- PROBLEM REQUIREMENTS: Write out every line below that includes the word "held".

Collected data:
-- ==== Sys2Proof/Machine/Base.lean ====
section
/-! DEFINITION. Reading and changing the parts of the state: threads, registers, cores, creels, endpoints; the cycle
counter and the agenda. -/

namespace Sys2Proof

/-! ## Cores, creels, endpoints -/

/-- The die of a creel (R6). -/
def CreelId.die (k : CreelId) : Nat := k.x / 32 + 4 * (k.y / 32)

/-- Is this core one of a die's four lengthsman cores (R30)? -/
def CoreId.isLengthsman (c : CoreId) : Bool := decide (8 ≤ c.node)

/-- Is it a compute core C0 to C3 (R156)? -/
def CoreId.isCompute (c : CoreId) : Bool := decide (3 ≤ c.node ∧ c.node ≤ 6)

/-- The die of a core. -/
def CoreId.die (c : CoreId) : Nat := c.x / 32 + 4 * (c.y / 32)

/-- The lengthsman core n of a die, attached at die-local creel (0, 0) (R30, R35). -/
def lengthsman (die n : Nat) : CoreId := ⟨32 * (die % 4), 32 * (die / 4), 8 + n⟩

/-- The control region of a die, which holds the automaton store, translation cache and waiter records of its
lengthsman cores, is kept beside the creels under a column no creel has (R425; the model's own naming, DESIGN CHOICE, log 12). -/
def controlRegion (die : Nat) : CreelId := ⟨1000 + die, 0⟩

/-- The creel a core belongs to, or its control region. -/
def CoreId.creel (c : CoreId) : CreelId := if c.isLengthsman then controlRegion c.die else ⟨c.x, c.y⟩

end Sys2Proof

namespace Sys2Proof.Machine

/-- A core's state. -/
def coreOf (s : State) (c : CoreId) : CoreSt := s.cores.get c CoreSt.initial

/-- A core's state changed. -/
def modCore (s : State) (c : CoreId) (f : CoreSt → CoreSt) : State :=
  { s with cores := s.cores.put c (f (coreOf s c)) }

/-- A creel's state. -/
def creelOf (s : State) (k : CreelId) : CreelSt := s.creels.get k CreelSt.initial

/-- A creel's state changed. -/
def modCreel (s : State) (k : CreelId) (f : CreelSt → CreelSt) : State :=
  { s with creels := s.creels.put k (f (creelOf s k)) }

/-- An endpoint. -/
def epOf (s : State) (c : CoreId) (n : Nat) : Endpoint := s.eps.get (c, n) Endpoint.initial

/-- An endpoint changed. -/
def modEp (s : State) (c : CoreId) (n : Nat) (f : Endpoint → Endpoint) : State :=
  { s with eps := s.eps.put (c, n) (f (epOf s c n)) }

/-- An endpoint's status changed, with TCHG (R184). -/
def setEst (s : State) (c : CoreId) (n : Nat) (e : Est) : State :=
  modEp s c n fun p => { p with est := e, tchg := s.cyc }

/-- A core's capacity (R122). -/
def capOf (s : State) (c : CoreId) : CapCore := (creelOf s c.creel).capCore.get c.node CapCore.initial

/-! ## Threads -/

/-- The thread in a slot, blank when the slot is free. -/
def threadOf (s : State) (t : ThreadId) : Thread := (s.threads.find t).getD Thread.blank

/-- A thread changed; a free slot stays free. -/
def modThread (s : State) (t : ThreadId) (f : Thread → Thread) : State :=
  match s.threads.find t with
  | none => s
  | some th => { s with threads := s.threads.put t (f th) }

/-- The thread whose instruction is performed. -/
def State.th (s : State) : Thread := threadOf s s.cur

/-- The current thread changed. -/
def State.mod (s : State) (f : Thread → Thread) : State := modThread s s.cur f

/-! ## Registers (R164, R165, R135) -/

/-- The residue of an entry's 65 bits (R135). -/
def residue (d : Word) (b : Bool) : Byte := BitVec.ofNat 8 ((d.toNat + (if b then 2 ^ 64 else 0)) % 251)

/-- An entry with its residue formed from the result as written (R135). -/
def mkEntry (d : Word) (b : Bool) : RegEntry := ⟨d, b, residue d b⟩

/-- The entry of gN of a thread; g0 reads as zero with S clear (R164). -/
def regOf (s : State) (t : ThreadId) (n : Nat) : RegEntry :=
  if n = 0 then RegEntry.zero else s.regs.get (t.core, (threadOf s t).base + n) RegEntry.zero

/-- A write of gN of a thread; a write of g0 is discarded (R164). -/
def setRegOf (s : State) (t : ThreadId) (n : Nat) (d : Word) (b : Bool) : State :=
  if n = 0 then s
  else { s with regs := s.regs.put (t.core, (threadOf s t).base + n) (mkEntry d b) }

/-- The 64 data bits of g(n) of the current thread. -/
def State.g (s : State) (n : BitVec 7) : Word := (regOf s s.cur n.toNat).d

/-- The sticky bit of g(n) of the current thread. -/
def State.gS (s : State) (n : BitVec 7) : Bool := (regOf s s.cur n.toNat).s

/-- g(n) of the current thread written with S clear. -/
def State.setG (s : State) (n : BitVec 7) (d : Word) : State := setRegOf s s.cur n.toNat d false

/-- g(n) of the current thread written with S. -/
def State.setGS (s : State) (n : BitVec 7) (d : Word) (b : Bool) : State := setRegOf s s.cur n.toNat d b

/-- Does the entry of g(n) carry a correct residue (R135)? -/
def residueOk (s : State) (t : ThreadId) (n : BitVec 7) : Bool :=
  let e := regOf s t n.toNat
  decide (e.c = residue e.d e.s)

/-! ## STATUS (R242, R267) -/

/-- RM. -/
def rmOf (w : Word) : Nat := (w.extractLsb' 0 3).toNat
/-- SUP. -/
def stSup (w : Word) : Bool := w.getLsbD 16
/-- XM. -/
def stXm (w : Word) : Bool := w.getLsbD 17
/-- TRL. -/
def stTrl (w : Word) : Bool := w.getLsbD 18
/-- SRG. -/
def stSrg (w : Word) : Bool := w.getLsbD 19
/-- REPH. -/
def stReph (w : Word) : Bool := w.getLsbD 20
/-- PSUP. -/
def stPsup (w : Word) : Bool := w.getLsbD 21
/-- SRDC. -/
def stSrdc (w : Word) : Nat := (w.extractLsb' 48 16).toNat

/-- One bit of a word set. -/
def setBit (w : Word) (i : Nat) (b : Bool) : Word :=
  if b then w ||| (1#64 <<< i) else w &&& ~~~(1#64 <<< i)

/-- Flags ORed into STATUS[13:8] (R244). -/
def orFlags (w : Word) (f : BitVec 8) : Word := w ||| ((f.setWidth 64) <<< 8)

/-- SRDC incremented, wrapping (R242). -/
def bumpSrdc (w : Word) : Word := w + (1#64 <<< 48)

/-- Flags ORed into the current thread's STATUS. -/
def State.flags (s : State) (f : BitVec 8) : State := s.mod fun th => { th with status := orFlags th.status f }

/-! ## Time (R12, R159) -/

/-- The smallest cycle above c whose remainder by 16 is a slot's number (R162). -/
def nextOwn (c slot : Nat) : Nat :=
  let d := (slot + 16 - c % 16) % 16
  c + (if d = 0 then 16 else d)

/-- An entry put in its place in an agenda, behind those of the same time. -/
def insertDue (d : Due) : List Due → List Due
  | [] => [d]
  | e :: r => if d.at_ < e.at_ then d :: e :: r else e :: insertDue d r

/-- A happening at a cycle. -/
def State.at (s : State) (c : Nat) (a : Act) : State := { s with agenda := insertDue ⟨c, a⟩ s.agenda }

/-- A happening after n cycles. -/
def State.after (s : State) (n : Nat) (a : Act) : State := s.at (s.cyc + n) a

/-- A fresh token. -/
def State.fresh (s : State) : State := { s with token := s.token + 1 }

/-- Error counter n of a die incremented, saturating (R76, R77). -/
def count (s : State) (die n : Nat) : State :=
  let k := (die, 0x20000 + 8 * n)
  let v := s.dieRegs.get k 0
  { s with dieRegs := s.dieRegs.put k (if v = BitVec.allOnes 64 then v else v + 1) }

/-- Something leaves the module. -/
def State.emit (s : State) (o : Output) : State := { s with out := s.out ++ [o] }

/-- A list in increasing order of a key. -/
def insertBy (key : α → Nat) (x : α) : List α → List α
  | [] => [x]
  | y :: r => if key x < key y then x :: y :: r else y :: insertBy key x r

end Sys2Proof.Machine
end

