/-- R136. The issue of a thread that may belong to a pair. -/
def pairGate (s : State) (t : ThreadId) (w : BitVec 32) : PairAct :=
  let th := threadOf s t
  match th.partner with
  | none => .go s
  | some p =>
    let q := threadOf s p
    -- both take one trap at one instruction (R278)
    if stXm th.status && !stXm q.status then
      if pairWaits q && atTrap s p t then .stay (reissue (trapAlike s p t) t)
      else .stay (pairPark s t)
    -- an outcome that the trailing thread can learn only from the leading one
    else if !stXm th.status && stXm q.status && pairWaits q && atTrap s t p &&
        (decide (pairClass w s.high ≠ .inside) || decide (q.xcause = 3 ∨ q.xcause = 6) || stReph q.status) then
      .stay (reissue (trapAlike s t p) p)
    else if stXm th.status && stXm q.status && pairWaits q && decide (q.pc = th.pc) &&
        !decide (q.xpc = th.xpc ∧ q.xcause = th.xcause ∧ q.xinfo = th.xinfo) then .stay (pairMismatch s t)
    else
      -- the other may wait at the handler's first instruction until this thread has trapped too
      let s := if stXm th.status && stXm q.status && pairWaits q && decide (q.pc = th.pc) &&
          decide (th.pc = xvecBase s t.core + BitVec.ofNat 57 (256 * th.xcause.toNat)) then reissue s p else s
      match pairClass w s.high with
      | .inside => .go s
      | .value => pairValue s t p w
      | .effect => pairEffect s t p w

/-- R137. An effect has been held for 2^16 cycles: if it still is, it is a mismatch. -/
def execPairedHoldTimeout (t : ThreadId) (item : Nat) (s : State) : Out :=
  let th := threadOf s t
  .next (if (pairWaits th && decide (th.pairSince = item)) || th.held.any (fun h => decide (h.since = item)) then
      pairMismatch s t
    else s)

end Sys2Proof.Machine
end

- TASK ANSWER:
/-- R137. An effect has been held for 2^16 cycles: if it still is, it is a mismatch. -/
  .next (if (pairWaits th && decide (th.pairSince = item)) || th.held.any (fun h => decide (h.since = item)) then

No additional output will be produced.